Not One Size Fits All

YEAR OVER YEAR CHANGES
Remarking on industry changes that have occurred since the 2014 Finance Summit, event moderator Ken Harney, syndicated Nation’s Housing columnist identified last year’s hot issues:
• FHA insurance premium Increases
• Fannie and Freddie’s high fees
• Mortgage lenders’ perceptions of risk and threat of buyback.

In 2015, Harney said, credit has loosened in some areas. Lenders are more comfortable with the rules and are on the verge of flexibility. FHA has lowered mortgage insurance premiums, and the volume of FHA loans has increased by 12 percent in the first quarter of 2015. The biggest remaining challenge is mortgage interest rates, Harney said.  He noted that a September rise in short-term interest rates is probable.

THE LENDERS' PERSPECTIVE
Steve Farbstein, vice president and head of mortgage banking at Park Sterling Bank, noted that the regulatory burden on banks has increased, and banks are consolidating to cope. As a result, the number of consumer banks has dwindled. More time spent ensuring compliance with regulations equals less time processing loans, he said.

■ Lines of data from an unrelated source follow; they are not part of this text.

-- ==== Sys2Proof/Machine/Flags.lean ====
section
/-! DEFINITION. Flag computations (R87) and the shift and divide tables (R90, R92). -/

namespace Sys2Proof.Machine

/-- A result with its carry and signed overflow. -/
structure Arith where
  res : Word
  c : Bool
  v : Bool
  deriving DecidableEq, Repr

/-- a + b + cin: C is the carry out of bit 31, V the signed overflow (R87). -/
def addc (a b : Word) (cin : Bool) : Arith :=
  let r : Word := a + b + w32 (b2n cin)
  ⟨r, decide (2 ^ 32 ≤ a.toNat + b.toNat + b2n cin), decide (a.toInt + b.toInt + (b2n cin : Int) ≠ r.toInt)⟩

/-- a − b − (1 − cin): C is 1 when no borrow occurs (R87). -/
def subc (a b : Word) (cin : Bool) : Arith :=
  let r : Word := a - b - w32 (1 - b2n cin)
  ⟨r, decide (b.toNat + (1 - b2n cin) ≤ a.toNat), decide (a.toInt - b.toInt - ((1 - b2n cin : Nat) : Int) ≠ r.toInt)⟩

/-- ESTAT with N and Z of a result. -/
def setNZ (e r : Word) : Word := insBit (insBit e 0 (bit r 31)) 1 (decide (r = 0))

/-- ESTAT with N, Z, C and V of a result. -/
def setNZCV (e : Word) (x : Arith) : Word := insBit (insBit (setNZ e x.res) 2 x.c) 3 x.v

/-- Shift operations of R90. -/
inductive Sh
  | shl | shr | sar | ror
  deriving DecidableEq, Repr

/-- A shift by a count of 0 to 255 (R90). -/
def shift (o : Sh) (a : Word) (s : Nat) : Word :=
  match o with
  | .shl => if 32 ≤ s then 0 else a <<< s
  | .shr => if 32 ≤ s then 0 else a >>> s
  | .sar => if 32 ≤ s then (if bit a 31 then 0xFFFFFFFF else 0) else a.sshiftRight s
  | .ror => a.rotateRight (s % 32)

/-- Quotient, remainder, V and DZ of a division; `fn` is 2 DIV, 3 DIVU, 4 REM, 5 REMU (R92). -/
def divide (signed : Bool) (a b : Word) : Word × Word × Bool × Bool :=
  if b = 0 then
    (if signed then (if bit a 31 then 0x80000000 else 0x7FFFFFFF) else 0xFFFFFFFF, a, false, true)
  else if signed then
    (if a = 0x80000000 ∧ b = 0xFFFFFFFF then (0x80000000, 0, true, false)
     else (BitVec.ofInt 32 (a.toInt.tdiv b.toInt), BitVec.ofInt 32 (a.toInt.tmod b.toInt), false, false))
  else (w32 (a.toNat / b.toNat), w32 (a.toNat % b.toNat), false, false)

/-- The 64-bit product (R91). -/
def product (signed : Bool) (a b : Word) : DWord :=
  if signed then BitVec.ofInt 64 (a.toInt * b.toInt) else BitVec.ofNat 64 (a.toNat * b.toNat)

/-- A branch condition read from ESTAT (R74). -/
def condHolds (cond : Nat) (e : Word) : Bool :=
  let n := bit e 0
  let z := bit e 1
  let c := bit e 2
  let v := bit e 3
  match cond with
  | 0x0 => true
  | 0x1 => z
  | 0x2 => !z
  | 0x3 => c
  | 0x4 => !c
  | 0x5 => c && !z
  | 0x6 => !c || z
  | 0x7 => n == v
  | 0x8 => n != v
  | 0x9 => !z && (n == v)
  | 0xA => z || (n != v)
  | 0xB => n
  | 0xC => !n
  | 0xD => v
  | 0xE => !v
  | _ => bit e 4

end Sys2Proof.Machine
end

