-- ==== Sys2Proof/Machine/Developer.lean ====
section
/-! DEFINITION. The Developer: boot flash and images (R319 to R328), the sequence from reset (R329, R330), trial and
fallback (R333, R334), Developer commands (R332), RECOVERY (R337 to R339), the update path (R359, R360) and the key
store (R352). -/

namespace Sys2Proof.Machine

def pgDev : Nat := 0x002
def pgSafe : Nat := 0x001
def pgRec : Nat := 0x009

/-! ### Memory still being cleared (R289) -/

/-- Stores of RCDATA whose segments are clear are made, oldest first (R289, R338). -/
def State.rcStores (s : State) : State :=
  let wait := fun (e : Nat × Word) => s.segBusy (e.1 / 0x200000) (e.1 % 0x200000)
  each (s.saf.rcWait.filter fun e => !wait e) (fun e s => (s.memMerge (0x800000 + e.1) 4 e.2.toNat).2)
    { s with saf := { s.saf with rcWait := s.saf.rcWait.filter wait } }

/-- Clearing of the region memory of the regions `l` is waited for (R289). -/
def State.waitSegs (s : State) (l : List Nat) : State :=
  (each (s.rclear.filter fun i => decide (i / 4 ∈ l)) (fun i s => s.segClear (i / 4) (i % 4)) s).rcStores

/-- Clearing of the banks and region memory of the regions `l` is waited for (R289). -/
def State.waitClear (s : State) (l : List Nat) : State :=
  (each (below 16 fun c => decide (c / 4 ∈ l)) (fun c s =>
    each ((s.c c).clearing) (fun b s => s.bankClear c b) s) s).waitSegs l

/-! ### Key store (R352) -/

def State.key (s : State) (i : Nat) : Option Key := Tab.get none s.saf.keys i

/-- KSDATA zeroed, as after every command. -/
def State.ksClear (s : State) : State := each (List.range 12) (fun i s => s.setReg pgSafe (0x300 + 4 * i) 0) s

/-- Every key erased: a command in progress ends with ZEROED, and KEY_ZEROIZE is logged with its cause. -/
def State.zeroize (s : State) (cause : Nat) : State :=
  let s := if s.saf.ksBusy then ((s.setFld pgSafe 0x34C 0 8 14).flag pgSafe 6).ksClear else s
  ({ s with saf := { s.saf with keys := [], ksBusy := false } }).logDie 0x61 (w32 cause) 0

/-- KSDATA as 48 bytes, byte 0 in [7:0] of word 0. -/
def State.regBytes (s : State) (p off n : Nat) : List Byte :=
  (List.range n).flatMap fun i => natLE (s.reg p (off + 4 * i)).toNat 4

/-- MAC: the result code, and the state with KSMAC. -/
def State.ksMac (s : State) (slot : Nat) : Nat × State :=
  let a := (s.reg pgSafe 0x344).toNat
  let n := s.rfld pgSafe 0x348 0 13
  if n = 0 ∨ 4096 < n ∨ a % 8 ≠ 0 ∨ a < 0x02000000 ∨ 0x02800000 < a + n then (6, s)
  else
    match s.key slot with
    | none => (11, s)
    | some k =>
      if !k.mac then (12, s)
      else
        let o := a - 0x02000000
        if !s.regUp (o / 0x200000) || !s.regUp ((o + n - 1) / 0x200000) then (13, s)
        else
          let s := s.waitSegs ((List.range 4).filter fun r => decide (o / 0x200000 ≤ r ∧ r ≤ (o + n - 1) / 0x200000))
          let words := (List.range ((n + 7) / 8)).map fun i => 0x800000 + o + 8 * i
          let msg := (words.flatMap fun w => natLE (s.word8 w).toNat 8).take n
          let s := each words (fun w s => s.countEcc w (synClass (s.syn w))) s
          let d := hmac384 k.bytes msg
          (0, each (List.range 12) (fun i s => s.setReg pgSafe (0x350 + 4 * i) (w32 (leNat ((d.drop (4 * i)).take 4)))) s)

/-- A write of KSCMD: discarded while a command runs; otherwise the command takes the staging and runs; KSDONE follows at its
end, which zeroes what has been staged meanwhile. DESIGN CHOICE; log entry 22. -/
def State.kscmd (s : State) (v : Word) : State :=
  if s.saf.ksBusy then s
  else
    let s := s.setReg pgSafe 0x340 (v &&& 0x00030F07)
    let slot := fld v 8 4
    let put := fun (k : Option Key) (s : State) =>
      { s with saf := { s.saf with keys := Tab.set none s.saf.keys slot k } }
    let (code, s) := match fld v 0 3 with
      | 1 => (0, put (some { bytes := s.regBytes pgSafe 0x300 12, loupe := bit v 16, mac := bit v 17 }) s)
      | 2 => (0, put none s)
      | 3 => (0, s.zeroize 3)
      | 4 => s.ksMac slot
      | _ => (2, s)
    let s := (s.setFld pgSafe 0x34C 0 8 code).ksClear
    { s with saf := { s.saf with ksBusy := true } }

def State.ksDone (s : State) : State :=
  if s.saf.ksBusy then (({ s with saf := { s.saf with ksBusy := false } }).flag pgSafe 6).ksClear else s

/-- KSVALID. -/
def State.ksValid (s : State) : Word := w32 ((below 16 fun i => (s.key i).isSome).foldl (fun a i => a + 2 ^ i) 0)

/-! ### Boot flash (R320, R324) -/

def State.fl (s : State) (a : Nat) : Byte := Tab.get 0xFF s.saf.flash a
def State.flBytes (s : State) (a n : Nat) : List Byte := (List.range n).map fun i => s.fl (a + i)
def State.setFl (s : State) (a : Nat) (b : Byte) : State :=
  { s with saf := { s.saf with flash := Tab.set 0xFF s.saf.flash a b } }

/-- Slot size S, and base of a slot (R324). -/
def State.slotSize (s : State) : Nat := 2 ^ (23 + s.otpFld 1552 3)
def State.slotBase (s : State) (t : Nat) : Nat := t * s.slotSize

/-- A sector of 64 KiB erased to 0xFF. -/
def State.flErase (s : State) (a : Nat) : State :=
  { s with saf := { s.saf with flash := Tab.drop (fun i => decide (a ≤ i ∧ i < a + 0x10000)) s.saf.flash } }

/-- A byte programmed, which only clears bits, and whether it reads back as written; one that is `bad` stays as it was. -/
def State.flOne (s : State) (a : Nat) (b : Byte) (bad : Bool) : Bool × State :=
  if bad then (false, s) else (decide (s.fl a &&& b = b), s.setFl a (s.fl a &&& b))

/-! ### Images (R325 to R328) -/

/-- An image as a reader of `n` bytes at a slot offset. -/
abbrev Img := Nat → Nat → List Byte

def State.slotImg (s : State) (t : Nat) : Img := fun o n => s.flBytes (s.slotBase t + o) n

/-- Bytes of region memory as they read after correction (R228). -/
def State.fixedBytes (s : State) (k n : Nat) : List Byte :=
  (((List.range ((k % 8 + n + 7) / 8)).flatMap fun i => natLE (s.word8 (k / 8 * 8 + 8 * i)).toNat 8).drop (k % 8)).take n

/-- The reads of the storage words of `n` bytes from a word boundary counted (R228, R273). -/
def State.countReads (s : State) (k n : Nat) : State :=
  each (List.range ((n + 7) / 8)) (fun i s => s.countEcc (k + 8 * i) (synClass (s.syn (k + 8 * i)))) s

/-- The staged image (R338, R339). -/
def State.stageImg (s : State) : Img := fun o n => s.fixedBytes (0x800000 + o) n

def Img.num (m : Img) (o n : Nat) : Nat := leNat (m o n)

/-- A load entry (R326). -/
structure Load where
  off : Nat
  len : Nat
  dest : Nat
  mask : Nat
  typ : Nat
  last : Nat
  deriving DecidableEq, Repr

def loadAt (m : Img) (i : Nat) : Load :=
  let f := fun (o n : Nat) => leNat (m (0x20 + 16 * i + o) n)
  ⟨f 0 4, f 4 4, f 8 4, f 12 2, f 14 1, f 15 1⟩

/-- A used load entry holds the values R326 requires; a staged image holds no TYPE 2 entry (R339). -/
def Load.ok (e : Load) (body : Nat) (staged : Bool) : Bool :=
  decide (e.off % 8 = 0 ∧ e.len % 8 = 0 ∧ e.dest % 8 = 0 ∧ e.len ≠ 0 ∧ e.off + e.len ≤ body ∧ e.last = 0) &&
    (match e.typ with
     | 1 => decide (e.dest + e.len ≤ 0x80000 ∧ e.mask ≠ 0)
     | 2 => !staged && decide (0x02000000 ≤ e.dest ∧ e.dest + e.len ≤ 0x02800000 ∧ e.mask = 0)
     | 3 => decide (e.dest = 0 ∧ e.mask = 0)
     | _ => false)

def entryOk (e : Nat) : Bool :=
  decide (e % 64 = 0) && (decide (e < 0x80000) || decide (0x01000000 ≤ e ∧ e < 0x01200000)
    || decide (0x02000000 ≤ e ∧ e < 0x02800000))

/-- Check 2: header fields and load entries, in a slot of `size` bytes. -/
def headerOk (m : Img) (size : Nat) (staged : Bool) : Bool :=
  let f := fun (o n : Nat) => leNat (m o n)
  let nload := f 0x0E 2
  let body := f 0x10 4
  decide (f 0 4 = 0x4D495644 ∧ f 4 2 = 1 ∧ f 6 2 = 0x200 ∧ f 8 2 = 0x0201 ∧ f 0x0A 1 ≤ 3 ∧ f 0x0B 1 = 0)
    && decide (1 ≤ nload ∧ nload ≤ 16 ∧ body % 64 = 0 ∧ body + 0x240 ≤ size ∧ f 0x18 8 = 0 ∧ f 0x180 32 = 0)
    && entryOk (f 0x14 4)
    && (List.range 16).all fun i =>
        if i < nload then (loadAt m i).ok body staged else decide (f (0x20 + 16 * i) 16 = 0)

/-- The image digest: SHA-384 of the signed data. -/
def imgDigest (m : Img) : List Byte := sha384 (m 0 0x1A0 ++ m 0x200 (leNat (m 0x10 4)))

/-- Checks 2 to 8 of R328, with check 6 against `digest` where one is given: 0 or the reason. -/
def State.checkImg (s : State) (m : Img) (size : Nat) (staged : Bool) (digest : Option (List Byte)) : Nat :=
  let k := leNat (m 0x0A 1)
  let pub := m 0x120 96
  if !headerOk m size staged then 2
  else if !s.keyProg k then 3
  else if leNat (sha384 pub) ≠ s.otpFld (384 * k) 384 then 4
  else if s.keyRevoked k then 5
  else if digest.isSome && decide (digest ≠ some (imgDigest m)) then 7
  else if !ecdsaOk pub (m 0x1A0 96) (imgDigest m) then 6
  else if leNat (m 0x0C 2) < s.rollV then 8
  else 0

/-- State of the record of a slot: 0 empty, 1 partial, 2 complete (R327). -/
def State.recState (s : State) (t : Nat) : Nat :=
  let l := s.flBytes (s.slotBase t + s.slotSize - 0x40) 0x40
  if l.all (fun b => decide (b = 0xFF)) then 0
  else if leNat (l.take 4) = 0x51455344 ∧ leNat ((l.drop 0x38).take 4) = 0
      ∧ leNat (l.drop 0x3C) = (crc32c (l.take 0x3C)).toNat then 2
  else 1

def State.recSeq (s : State) (t : Nat) : Nat := leNat (s.flBytes (s.slotBase t + s.slotSize - 0x3C) 4)
def State.recDigest (s : State) (t : Nat) : List Byte := s.flBytes (s.slotBase t + s.slotSize - 0x38) 48

/-! ### Loading and starting (R329 steps 5 and 6, R330, R392) -/

/-- One load entry applied to the regions `l`. -/
def State.applyLoad (s : State) (m : Img) (l : List Nat) (e : Load) : State :=
  let bytes := m (0x200 + e.off) e.len
  match e.typ with
  | 1 => each (below 16 fun c => e.mask.testBit c && decide (c / 4 ∈ l)) (fun c s => s.setBytes (bankKey c e.dest) bytes) s
  | 2 =>
    each l (fun r s =>
      let lo := max e.dest (0x02000000 + 0x200000 * r)
      let hi := min (e.dest + e.len) (0x02200000 + 0x200000 * r)
      s.setBytes (0x800000 + (lo - 0x02000000)) ((bytes.drop (lo - e.dest)).take (hi - lo))) s
  | _ => s.applySection bytes fun c => decide (c / 4 ∈ l)

/-- Every load entry in order, for the regions `l`; the entry address latched. -/
def State.applyImg (s : State) (m : Img) (l : List Nat) : State :=
  let s := s.waitClear l
  let s := each (List.range (leNat (m 0x0E 2))) (fun i s => s.applyLoad m l (loadAt m i)) s
  { s with dev := { s.dev with entry := w32 (leNat (m 0x14 4)), version := leNat (m 0x0C 2) } }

2015-07-08-finance-summit-2015-lending-image-vbaTHE TALE OF THE TRID
The new TILA / RESPA Integrated Disclosure Rule (TRID) takes effect October 3, 2015. Richard Owen, senior vice president and mortgage manager at Middleburg Bank, explained that it consists of 2,000 pages of rules and two new forms. The Loan Estimate form replaces the final Truth in Lending (TIL) and Good Faith Estimate (GFE), and must be provided within three business days of application and seven business days of consummation.

The Closing Disclosure form replaces the HUD form and must be received three days before consummation. The new rules for the timing of disclosures are unforgiving; expect closings to take longer, Owen warned. Read the latest  TRID information at: http://www.consumerfinance.gov/regulatory-implementation/tila-respa/#additional; http://www.consumerfinance.gov/knowbeforeyouowe/;
http://www.realtor.org/topics/real-estate-settlement-procedures-act-respa

TILA/RESPA and RESPA ENFORCEMENT
Compliance with the new rules will require intense collaboration among Realtors®, loan officers, processors, clients and customers, explained Ken Trepeta, director of real estate services at the National Association of Realtors®. “The rule does not sufficiently address the unexpected,” he said. 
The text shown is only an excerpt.